A key research area is to formulate biomedical engineering principles
based on a rigorous mathematical foundation in order to develop
general-purpose software methods that can be integrated into complete
therapy delivery systems. Such systems support the more effective
delivery of many image-guided procedures--biopsy, minimally invasive
surgery, and radiation therapy, among others.
Mathematical models form the basis of biomedical computing in general
and medical imaging in particular. Basing those models on data extracted
from images continues to be a fundamental technique for achieving
scientific progress in experimental, clinical biomedical, and behavioral
research. Images, acquired by a range of techniques across all biological
scales, are central to understanding biological problems and their
impacts on human health purely because images now encompass so many
techniques beyond the visible light photographs and microscope images
of biology's early years. Today, imaging is better thought of as
geometrically arranged arrays of data samples measuring such diverse
physical quantities as time-varying hemoglobin deoxygenation during
neuronal metabolism or vector-valued measurments of water diffusion
through and within tissue. The broadening scope of imaging as a
way to organize our observations of the biophysical world has led
to a dramatic increase in our ability to apply novel processing
techniques and to combine multiple channels of data into sophisticated
and complex mathematical models of physiological function and dysfunction.
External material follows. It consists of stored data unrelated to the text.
-- ==== Sys2Proof/Machine/Image.lean ====
section
/-! DEFINITION. The program image (R323–R326), the checks of `CONFIGURE` (R332), and what `CONFIGURE` loads (R331). -/

namespace Sys2Proof.Machine

/-! ### Bytes of HBM by local address -/

/-- The parts of a range that lie in one 256-byte unit each. -/
def unitParts (a n : Nat) : List (Nat × Nat) :=
  if n = 0 then []
  else
    (List.range ((a % 256 + n + 255) / 256)).map fun i =>
      let lo := max a ((a / 256 + i) * 256)
      (lo, min (a + n) ((a / 256 + i + 1) * 256) - lo)

/-- The pieces of a range of any length. -/
def State.rangePieces (s : State) (a n : Nat) : List Piece := (unitParts a n).flatMap fun p => s.pieces p.1 p.2
/-- Bytes of a range of local addresses. -/
def State.memBytes (s : State) (a n : Nat) : List (Byte × Bool) := (s.rangePieces a n).flatMap fun p => s.hbmRead p.key p.len
/-- Write bytes to a range of local addresses. -/
def State.memWrite (s : State) (a : Nat) (bs : List (Byte × Bool)) : State := s.writePieces (s.rangePieces a bs.length) bs

/-! ### The image -/

/-- Bytes of the verified image. -/
def State.imgBytes (s : State) (off n : Nat) : List (Byte × Bool) := s.memBytes (s.get panelSite Img.BASE + off) n
/-- A number in the image. -/
def State.imgNat (s : State) (off n : Nat) : Nat := leNat ((s.imgBytes off n).map (·.1))

/-- An entry of the section directory (R324). -/
structure Section where
  index : Nat
  typ : Nat
  rsv : Nat
  target : Nat
  dest : Nat
  off : Nat
  len : Nat
  deriving DecidableEq, Repr

/-- The section directory. -/
def State.sections (s : State) : List Section :=
  let d := s.imgNat 32 8
  (List.range (s.imgNat 26 2)).map fun i =>
    let w := s.imgNat (d + 32 * i) 32
    ⟨i, bitsOf w 7 0, bitsOf w 15 8 + bitsOf w 255 192, bitsOf w 31 16, bitsOf w 63 32, bitsOf w 127 64, bitsOf w 191 128⟩

/-- An entry of the squad map (R326); `rsv` gathers its reserved bits. -/
structure SquadEntry where
  dies : Nat
  en : Bool
  policy : Nat
  hlines : Nat
  seed : Nat
  shot : Nat
  rsv : Nat
  deriving DecidableEq, Repr

/-- Entry n of the squad map. -/
def State.squadEntry (s : State) (n : Nat) : SquadEntry :=
  let w := s.imgNat (320 + 64 * n) 64
  ⟨bitsOf w 143 0, w.testBit 144, bitsOf w 146 145, bitsOf w 175 160, bitsOf w 255 192, bitsOf w 296 256,
    bitsOf w 151 147 + bitsOf w 159 152 + bitsOf w 191 176 + bitsOf w 319 297 + bitsOf w 511 320⟩

/-- The dies of an entry. -/
def SquadEntry.list (e : SquadEntry) : List Nat := (List.range 144).filter e.dies.testBit

/-- The enabled squad of the image that holds a logical die. -/
def State.imgSquad (s : State) (ldie : Nat) : Option Nat :=
  (List.range 16).find? fun n => (s.squadEntry n).en && (s.squadEntry n).dies.testBit ldie

/-- The logical die of a section's target. -/
def Section.ldie (x : Section) : Nat := if x.typ = 5 ∨ x.typ = 7 then x.target / 2 else x.target / 48

/-- The section of a type and target. -/
def findSection (xs : List Section) (typ target : Nat) : Option Section := xs.find? fun x => x.typ == typ && x.target == target

/-! ### Checks of the directory and the squad map -/

/-- A section's length suits its type (R324). -/
def Section.lengthOk (x : Section) : Bool :=
  match x.typ with
  | 1 => 32 ≤ x.len && x.len ≤ 65536 && x.len % 32 == 0
  | 2 => x.len == 3328
  | 3 => x.len == 14848
  | 4 => x.len == 256
  | 5 => x.len == 24576
  | 6 => x.dest + x.len ≤ 1572864
  | 7 => x.dest + x.len ≤ 25165824
  | _ => false

/-- An entry of the directory is well formed (R324, R325). -/
def State.sectionOk (s : State) (x : Section) : Bool :=
  x.rsv == 0 && x.lengthOk && x.off + x.len ≤ s.get panelSite Img.LEN && (x.typ == 6 || x.typ == 7 || x.dest == 0)
    && x.target < (if x.typ = 5 ∨ x.typ = 7 then 288 else 6912) && (s.imgSquad x.ldie).isSome

/-- Two preloads overlap (R325). -/
def Section.clash (x y : Section) : Bool :=
  x.index < y.index && x.typ == y.typ && x.target == y.target
    && (if x.typ = 6 ∨ x.typ = 7 then overlap x.dest x.len y.dest y.len else true)

/-- Logical dies of the enabled squads. -/
def State.imgDies (s : State) : List Nat := (List.range 144).filter fun d => (s.imgSquad d).isSome

/-- Check 1 (R324, R325): a directory entry, or a core or cluster without its sections. -/
def State.check1 (s : State) (xs : List Section) : Option Nat :=
  if s.imgNat 32 8 % 32 ≠ 0 ∨ s.get panelSite Img.LEN < s.imgNat 32 8 + 32 * xs.length ∨ xs = [] then some 0
  else
    (((xs.find? fun x => !s.sectionOk x || xs.any fun y => y.clash x).map (·.index)).orElse fun _ =>
      ((s.imgDies.flatMap fun d => (List.range 48).map (d * 48 + ·)).find? fun c =>
        [1, 2, 3, 4].any fun t => (findSection xs t c).isNone)).orElse fun _ =>
      ((s.imgDies.flatMap fun d => [2 * d, 2 * d + 1]).find? fun q => (findSection xs 5 q).isNone)

/-- Check 2 (R326, R330): a squad of the map, or a named squad that is not enabled. -/
def State.check2 (s : State) (mask : Nat) : Option Nat :=
  (List.range 16).find? fun n =>
    let e := s.squadEntry n
    e.rsv != 0 || (mask.testBit n && !e.en)
      || (e.en && (e.policy == 3 || e.shot == 0 || 2 ^ 40 < e.shot
        || (List.range n).any fun m => (s.squadEntry m).en && (s.squadEntry m).dies &&& e.dies != 0))
      || (List.range n).any fun m => (s.squadEntry m).hlines &&& e.hlines != 0

/-- The sites of a block count as having no active site while it is in FAULT or ROLL_CALL (R414). -/
def State.blockOut (s : State) (site : Nat) : Bool := 2 ≤ s.get panelSite (Reg.PWR_BLOCK.STATE (siteBlock site))

/-- Check 3: a logical die of a named squad without an active site. -/
def State.check3 (s : State) (mask : Nat) : Option Nat :=
  (((squadList mask).flatMap fun n => (s.squadEntry n).list).find? fun d => !((s.activeSite d).any fun k => !s.blockOut k))

/-! ### Checks of the sections -/

/-- Cores of the enabled squads. -/
def State.imgCores (s : State) : List Nat := s.imgDies.flatMap fun d => (List.range 48).map (d * 48 + ·)
/-- Clusters of the enabled squads. -/
def State.imgClusters (s : State) : List Nat := s.imgDies.flatMap fun d => [2 * d, 2 * d + 1]

/-- A number in a section of the image; 0 where the section is missing. -/
def State.secNat (s : State) (xs : List Section) (typ target off n : Nat) : Nat :=
  match findSection xs typ target with
  | some x => s.imgNat (x.off + off) n
  | none => 0

/-- A core's huddle mask in the image. -/
def State.huddleMask (s : State) (xs : List Section) (c : Nat) : Nat := s.secNat xs 4 c 128 2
The workshop will bring together a diverse group of researchers
from the medical imaging community with various backgrounds including
radiology, psychiatry, signal and image processing, surgery, physics,
mathematics, and neurophysiology.
The workshop will focus on the following topics:
(a) Medical Imaging Modalities for Brain Imagery: MRI, fMRI, DTI,
PET, SPECT, CT:
(b) Medical Imaging Processing and Computation: Registration, segmentation,
visualization, computer graphics, shape theory;
(c) Mathematical Algorithms: Statistical, geometric, partial differential
equations:
(d) Applications: Image guided surgery (e.g., interventional magnetics),
imaging for understanding pathology (Alzheimer's disease, Parkinson's,
OCD, clinical depression), image processing and deep brain stimulation.